Ellen Martin, RN, MSN
Ellen is the Director of Performance Improvement at Hospice Austin providing oversight for all aspects of the quality and compliance program. She has been an RN for 30 years, with over 15 years experience in quality improvement in a variety of healthcare settings including hospitals, community mental health, home health, hospice and the TMF Health Quality Institute. She is a Certified Professional in Healthcare Quality, a senior member of the American Society for Quality and a member of the NHPCO’s National Council of Hospice and Palliative Professionals Quality Assessment/Performance Improvement Steering Committee. Ellen is also a nursing doctoral candidate at the University of Texas at Austin.
Carol Spence, PhD
Carol is Vice President, Research and Quality, at NHPCO and is responsible for NHPCO performance measurement development and implementation activities in addition to all other NHPCO research activities. Carol has many years of clinical experience as a hospice nurse. She served on the National Board for Certification of Hospice and Palliative Nurses for six years and is past chair of the Examination Development Committee for the certification examination for advanced practice hospice and palliative nurses. She has experience in research design, plus developing, implementing, and managing field research projects. Carol holds a doctoral degree from the University of Maryland School of Nursing and holds a Master of Science degree in mental health nursing.
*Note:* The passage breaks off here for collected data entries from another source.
-- ==== Sys2Proof/Config.lean ====
section
/-! DEFINITION. The constants the source fixes (00_scope.md R8) and the parameters of the block (R7). -/

namespace Sys2Proof

/-- `START`: the frame start byte (R8). -/
abbrev startByte : Byte := 0xAA#8

/-- `TERM`: the data-frame terminator (R8). -/
abbrev termByte : Byte := 0x55#8

/-- `CMD_MARK`: the second byte of a command/response frame (R8). -/
abbrev cmdMark : Byte := 0x55#8

/-- `INIT_TYPE`: the command-type byte of the init command (R8). -/
abbrev initType : Byte := 0x12#8

/-- `CMD_SIZE`: bytes of a command/response frame and of the init command (R8). -/
abbrev cmdSize : Nat := 20

/-- `OVERHEAD`: data-frame size minus payload length (R8). -/
abbrev overhead : Nat := 5

/-- `MAX_LEN`: the largest payload length (R8). -/
abbrev maxLen : Nat := 15

/-- `FALLBACK_BPS` (R8, R181). -/
abbrev fallbackBps : Bps := 500000

/-- `DATA_TYPE_MATCH`: what the masked type byte must equal (R7). -/
abbrev dataTypeMatch : Byte := 0xC0#8

/-- The two legal values of `DATA_TYPE_MASK` (R7, D6). -/
inductive DataTypeMask where
  | c0   -- 0xC0, the default: the top two bits
  | f0   -- 0xF0, the literal "high nibble"
deriving DecidableEq, Repr

/-- The mask byte itself (R7). -/
def DataTypeMask.bits : DataTypeMask → Byte
  | .c0 => 0xC0
  | .f0 => 0xF0

/-- `SPEED_CODE`: any finite map whose key set contains 500000 (R7, R181).
The code of 500000 has a field of its own, so that no table without that key can be written. -/
structure SpeedTable where
  /-- `SPEED_CODE(500000)`. -/
  code500k : Byte
  /-- The other keys, each with its code; the first entry of a key counts. -/
  others   : List (Bps × Byte)
deriving DecidableEq, Repr

/-- The parameters of the block (R7), fixed before the first edge (R39, R209). -/
structure Config where
  mask       : DataTypeMask
  /-- `TS_W`, the width of `ts` and `o_ts`; legal when at least 1. -/
  tsW        : Nat
  speedCodes : SpeedTable
deriving DecidableEq, Repr

/-- The legal parameter values of R7 that the types do not already force. -/
abbrev Config.legal (c : Config) : Prop := 1 ≤ c.tsW

/-- The default `SPEED_CODE` of R182. PRESUMED (log 8): `[from general knowledge, not in source]`. -/
def SpeedTable.default : SpeedTable where
  code500k := 0x03
  others :=
    [(1000000, 0x01), (800000, 0x02), (400000, 0x04), (250000, 0x05), (200000, 0x06), (125000, 0x07)] ++
    [(100000, 0x08), (50000, 0x09), (20000, 0x0A), (10000, 0x0B), (5000, 0x0C)]

/-- The default parameters: mask 0xC0 (D6, log 7), `TS_W` = 32 as in the test vectors (D7, log 6), the R182 table. -/
def Config.default : Config where
  mask := .c0
  tsW := 32
  speedCodes := .default

end Sys2Proof
end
At the completion of this Webinar, participants will be able to:
- Recognize the differences between measures used for quality improvement and required measures used for accountability;
- Describe the principles for data generation and documentation for quality measures that have standardized specifications;
- Identify the key approaches to involve and engage staff in the implementation process for predetermined measures;
- Identify the tasks related to data extraction for predetermined measures;
- Construct a strategic plan for implementation of predetermined performance measures.